Libby begged to differ. She felt that the absence of Callum Nova would be of significant and noteworthy help. For one thing, it would mean no longer seeing his too-perfect face in all her moments of insignificance. No longer imagining his smirk from the periphery of her helplessness. She would be able to live her life knowing that he had built their relationship on the falsity of his belief that he was superior to her, that he was stronger, when in actuality he would crumble in the palm of her hand like nothing. Like the immateriality of an illusion. The inconsequence of a single grain of sand.

But he did not look beautiful now. This house, this room, it no longer felt sacred. She remembered the red light in the corner, the violation of everything she’d fought so hard to protect. The things she had allowed to give her meaning. The person she had allowed so many times to make her feel small.

How easily a puncture gave way to fatality. The moment she saw it, she couldn’t unsee it. Callum’s death would change nothing. Atlas’s death, arguably bigger, grander in the scheme of Libby’s design, had also changed nothing. Nico—

She felt overcome by a wave of her own triviality. By the childlike desperation that had taken residency in her chest since it had followed her home from her sister’s hospital room, half a lifetime ago. She lowered the gun, then let it fall from her hand and drop to the floor with a hollow thud.

Callum’s face was unrecognizable.
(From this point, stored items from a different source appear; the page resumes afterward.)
/-- VMX completes (R121, R140): eight blocks of 32 quantised, scales into VC and elements into VD. -/
def vmxDone (o : EngOp) (free : Nat) (c : CoreState) : CoreState :=
  let f := o.f
  let ve := o.eng - 4
  let dt := vX f 13 10
  let vals := (c.lanes ve (vVA f) 0).map (decodeEl 0)
  let blocks := (List.range 8).map fun i => (vals.drop (32 * i)).take 32
  let scales := blocks.map (mxScale dt)
  let scaled := (blocks.zip scales).flatMap fun b => b.1.map fun v =>
    match b.2.2 with
    | none => FV.fin false 0 0
    | some x => v.scaleDown x
  let g := c.gen.get ⟨0, 0⟩ o.eng
  let (us, g') := g.draws (scaled.countP (needsDraw dt (vRnd f)))
  let rec go (l : List FV) (us : List Nat) : List Nat :=
    match l with
    | [] => []
    | v :: vs =>
      if needsDraw dt (vRnd f) v then mxElement dt (vRnd f) (us.headD 0) (some 0) v :: go vs us.tail
      else mxElement dt (vRnd f) 0 (some 0) v :: go vs us
  let codes := go scaled (freeOrder free us)
  let c := c.setV ve (vVD f) (128 * vX f 9 7) (packEls dt codes)
  let c := c.setV ve (vVC f) (8 * vX f 6 0) (scales.map fun x => BitVec.ofNat 8 x.1)
  { c with gen := c.gen.set ⟨0, 0⟩ o.eng g' }

/-- VIDX completes (R122): 128 list entries of base + index * RS modulo 2^56; a negative index gives SKIP. -/
def vidxDone (o : EngOp) (c : CoreState) : CoreState :=
  let f := o.f
  let ve := o.eng - 4
  let idx := ((c.lanes ve (vVA f) 0xD).drop (if bitOf f.toNat 13 then 128 else 0)).take 128
  let rs := (o.vals.getD 0 0).toNat
  let base := (o.vals.getD 1 0).toNat
  c.setV ve (vVD f) 0 (idx.flatMap fun i =>
    leBytes 8 (if laneInt 0xD i < 0 then 2 ^ 63 else (base + i * rs) % 2 ^ 56))

/-- VCVT completes (R121, R138, R139). -/
def vcvtDone (o : EngOp) (free : Nat) (c : CoreState) : CoreState :=
  let f := o.f
  let ve := o.eng - 4
  let et := vET f
  let dt := vX f 13 10
  let n := cvtCount et dt
  let w := fmtBits et
  let at0 := if fmtBits et < fmtBits dt then 128 * vX f 9 7 else 0
  let src := (List.range n).map fun i =>
    bits (leNat (c.v.getRun (vKey ve (vVA f) (at0 + w * i / 8)) (ceilDiv w 8))) (w * i % 8) w
  let (codes, g) := convertAll dt (vRnd f) (src.map (decodeEl et)) (c.gen.get ⟨0, 0⟩ o.eng) free
  let base := if fmtBits dt < fmtBits et then 128 * vX f 9 7 else 0
  { c.setV ve (vVD f) base (codes.flatMap (codeBytes dt)) with gen := c.gen.set ⟨0, 0⟩ o.eng g }

/-- RS of an instruction, converted to ET once, with the generator after it (R117, R146, R147). -/
def rsLane (o : EngOp) (c : CoreState) : Nat × Gen :=
  let et := vET o.f
  let v := o.vals.getD 0 0
  let g := c.gen.get ⟨0, 0⟩ o.eng
  let (u, g) := if fmtFloat et && needsDraw et (vRnd o.f) (FV.ofInt v.toInt 0) then g.draw else (0, g)
  (scalarTo et (vRnd o.f) u (vSat o.f) v, g)

/-- VB's lanes, or RS broadcast, with the generator after it (R117). -/
def vbLanes (o : EngOp) (c : CoreState) : List Nat × Gen :=
  if vSB o.f then
    let (x, g) := rsLane o c
    (List.replicate (8192 / fmtBits (vET o.f)) x, g)
  else (c.lanes (o.eng - 4) (vVB o.f) (vET o.f), c.gen.get ⟨0, 0⟩ o.eng)

/-- An engine's generator after an instruction. -/
def CoreState.setGen (c : CoreState) (e : Nat) (g : Gen) : CoreState := { c with gen := c.gen.set ⟨0, 0⟩ e g }

/-- An element-wise instruction completes (R118, R144). -/
def elementDone (o : EngOp) (free : Nat) (c : CoreState) : CoreState :=
  let f := o.f
  let ve := o.eng - 4
  let et := vET f
  let a := c.lanes ve (vVA f) et
  let (b, g) := vbLanes o c
  if fmtFloat et then
    let cs := c.lanes ve (vVC f) et
    let vals := (a.zip (b.zip cs)).map fun x =>
      floatOp o.op (decodeEl et x.1) (decodeEl et x.2.1) (decodeEl et x.2.2)
    let (codes, g) := convertAll et (vRnd f) vals g free
    (c.setLanes ve (vVD f) et codes).setGen o.eng g
  else c.setLanes ve (vVD f) et ((a.zip b).map fun x => intOp o.op et (vSat f) x.1 x.2)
Blood had stained the crevices of his lips, beginning to dry in patches beneath his nose. If he tried to smirk at her now it would hurt him, and she took only that. A small selfish pleasure to carry out the door with her as she turned and fled.
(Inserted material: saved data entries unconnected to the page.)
-- ==== Sys2Proof/Certificates/Slice0/Obligations.lean ====
section
/-! DEFINITION. The statements about the model. -/

open Sys2Proof Sys2Proof.Machine

/-! ## Slots: scalar instructions (R96 to R100) -/

/-- R97, R98: each SR-format instruction and each SI-format instruction completes with its result in D. The model's own
choices in it: log 8 and log 87. -/
def Obligations.ScalarResults : Prop :=
  (∀ (s : State) (x : Slot) (A B : U64),
     slotGoes s x 0 (scalars [(srAD x.f, srD x.f), (srAA x.f, srA x.f), (srAB x.f, srB x.f)]) [dstNo (srAD x.f) (srD x.f)] →
     sEng x.f = 0 → opf x.f 25 0 = 0 →
     (srAD x.f = true → srD x.f < 16) → (srAA x.f = true → srA x.f < 16) → (srAB x.f = true → srB x.f < 16) →
     A = (slotBase s x).src (srAA x.f) (srA x.f) → B = (slotBase s x).src (srAB x.f) (srB x.f) →
     (srU x.f = false → ∀ p ∈ [
       (Instr.add x, A + B), (.sub x, A - B), (.mul x, A * B),
       (.mulhu x, (A.zeroExtend 128 * B.zeroExtend 128).extractLsb' 64 64),
       (.div x, if B = 0 then BitVec.allOnes 64 else A.sdiv B), (.divu x, if B = 0 then BitVec.allOnes 64 else A / B),
       (.rem x, A.srem B), (.remu x, A % B), (.and x, A &&& B), (.or x, A ||| B), (.xor x, A ^^^ B),
       (.shl x, A <<< B.extractLsb' 0 6), (.shr x, A >>> B.extractLsb' 0 6), (.sra x, A.sshiftRight' (B.extractLsb' 0 6)),
       (.min x, if A.slt B then A else B), (.max x, if A.slt B then B else A)],
       exec p.1 s = .next (afterS s x ((slotCur s x).dst (srAD x.f) (srD x.f) p.2) none)) ∧
     (srU x.f = true → ∀ p ∈ [(Instr.min x, if A < B then A else B), (.max x, if A < B then B else A)],
       exec p.1 s = .next (afterS s x ((slotCur s x).dst (srAD x.f) (srD x.f) p.2) none))) ∧
  (∀ (s : State) (x : Slot) (A D : U64) (imm : BitVec 32),
     slotGoes s x 0 (scalars [(srAD x.f, srD x.f), (srAA x.f, srA x.f)]) [dstNo (srAD x.f) (srD x.f)] →
     sEng x.f = 0 → srAB x.f = false → srU x.f = false →
     (srAD x.f = true → srD x.f < 16) → (srAA x.f = true → srA x.f < 16) →
     A = (slotBase s x).src (srAA x.f) (srA x.f) → D = (slotBase s x).src (srAD x.f) (srD x.f) →
     imm = x.f.extractLsb' 0 32 →
     (∀ p ∈ [(Instr.addi x, A + imm.signExtend 64), (.andi x, A &&& imm.zeroExtend 64), (.ori x, A ||| imm.zeroExtend 64),
       (.xori x, A ^^^ imm.zeroExtend 64)],
       exec p.1 s = .next (afterS s x ((slotCur s x).dst (srAD x.f) (srD x.f) p.2) none)) ∧
     (imm < 64#32 → ∀ p ∈ [(Instr.shli x, A <<< imm), (.shri x, A >>> imm), (.srai x, A.sshiftRight' imm)],
       exec p.1 s = .next (afterS s x ((slotCur s x).dst (srAD x.f) (srD x.f) p.2) none)) ∧
     (srA x.f = 0 → ∀ p ∈ [(Instr.li x, imm.signExtend 64), (.lih x, imm ++ D.extractLsb' 0 32)],
       exec p.1 s = .next (afterS s x ((slotCur s x).dst (srAD x.f) (srD x.f) p.2) none)))

/-- R99: each compare and predicate instruction completes with its result in PD, or in D for PMOV of DIR 0; writes to p0 are
discarded. The model's own choices in it: log 8 and log 87. -/
def Obligations.PredicateResults : Prop :=
  ∀ (s : State) (x : Slot) (A B I : U64) (pd : Nat) (p : BitVec 8), sEng x.f = 0 →
    A = (slotBase s x).rs (opf x.f 37 32) → B = (slotBase s x).rs (opf x.f 31 26) →
    I = (x.f.extractLsb' 0 32).signExtend 64 → pd = opf x.f 43 41 → p = (slotBase s x).p →
    (slotGoes s x 0 [opf x.f 37 32, opf x.f 31 26] [dP pd] → opf x.f 40 38 = 0 → opf x.f 25 0 = 0 →
      ∀ e ∈ [(0, A == B), (1, A != B), (2, A.slt B), (3, !A.slt B), (4, A.ult B), (5, !A.ult B), (6, A &&& B != 0)],
        sMod x.f = e.1 →
          exec (.cmp x) s = .next (afterS s x { slotCur s x with p := writeP (slotCur s x).p pd e.2 } none)) ∧
    (slotGoes s x 0 [opf x.f 37 32] [dP pd] → opf x.f 40 38 = 0 →
      ∀ e ∈ [(0, A == I), (1, A != I), (2, A.slt I), (3, !A.slt I), (4, A.ult I), (5, !A.ult I), (6, A &&& I != 0)],
        sMod x.f = e.1 →
          exec (.cmpi x) s = .next (afterS s x { slotCur s x with p := writeP (slotCur s x).p pd e.2 } none)) ∧
    (slotGoes s x 0 [] [dP pd] → opf x.f 34 0 = 0 →
      ∀ a b : Bool, a = readP p (opf x.f 40 38) → b = readP p (opf x.f 37 35) →
        ∀ e ∈ [(0, a && b), (1, a || b), (2, xor a b), (3, a && !b), (4, a), (5, !a)], sMod x.f = e.1 →
          exec (.pset x) s = .next (afterS s x { slotCur s x with p := writeP (slotCur s x).p pd e.2 } none)) ∧
    (opf x.f 47 45 = 0 → opf x.f 31 0 = 0 →
      (bitOf x.f.toNat 44 = false → slotGoes s x 0 [opf x.f 43 38] [dS (opf x.f 43 38)] →
        exec (.pmov x) s =
          .next (afterS s x ((slotCur s x).ws (opf x.f 43 38) ((p ||| 1).zeroExtend 64)) none)) ∧
      (bitOf x.f.toNat 44 = true → slotGoes s x 0 [opf x.f 37 32] ((List.range 7).map fun i => dP (i + 1)) →
        exec (.pmov x) s = .next (afterS s x { slotCur s x with p := A.extractLsb' 0 8 ||| 1 } none)))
The leaves on the trees were almost gone now. The flowers had long since dropped their petals and drifted away. A season of rot was approaching, and with it the unavoidable sense that life would go on unhindered. The world would not be destroyed, and it would not change. Not for Libby. She could power the stars, unmake universes, leave a trail of destruction in her wake—and still, she would be nothing more than a speck in the universe. A single grain of sand.

She didn’t know where she was going until she arrived there, numbly passing through the transport lifts, away from the oyster bar, through the turnstile, across the street, past the lobby and beyond a set of unmarked doors. One more lie, this time to an orderly, to finally bring herself to tell the truth.

The woman in the hospital bed turned her head at Libby’s entry. Blinked. Stared blankly for a moment. Then turned away.

“Took you long enough,” said the woman Belen Jiménez had become.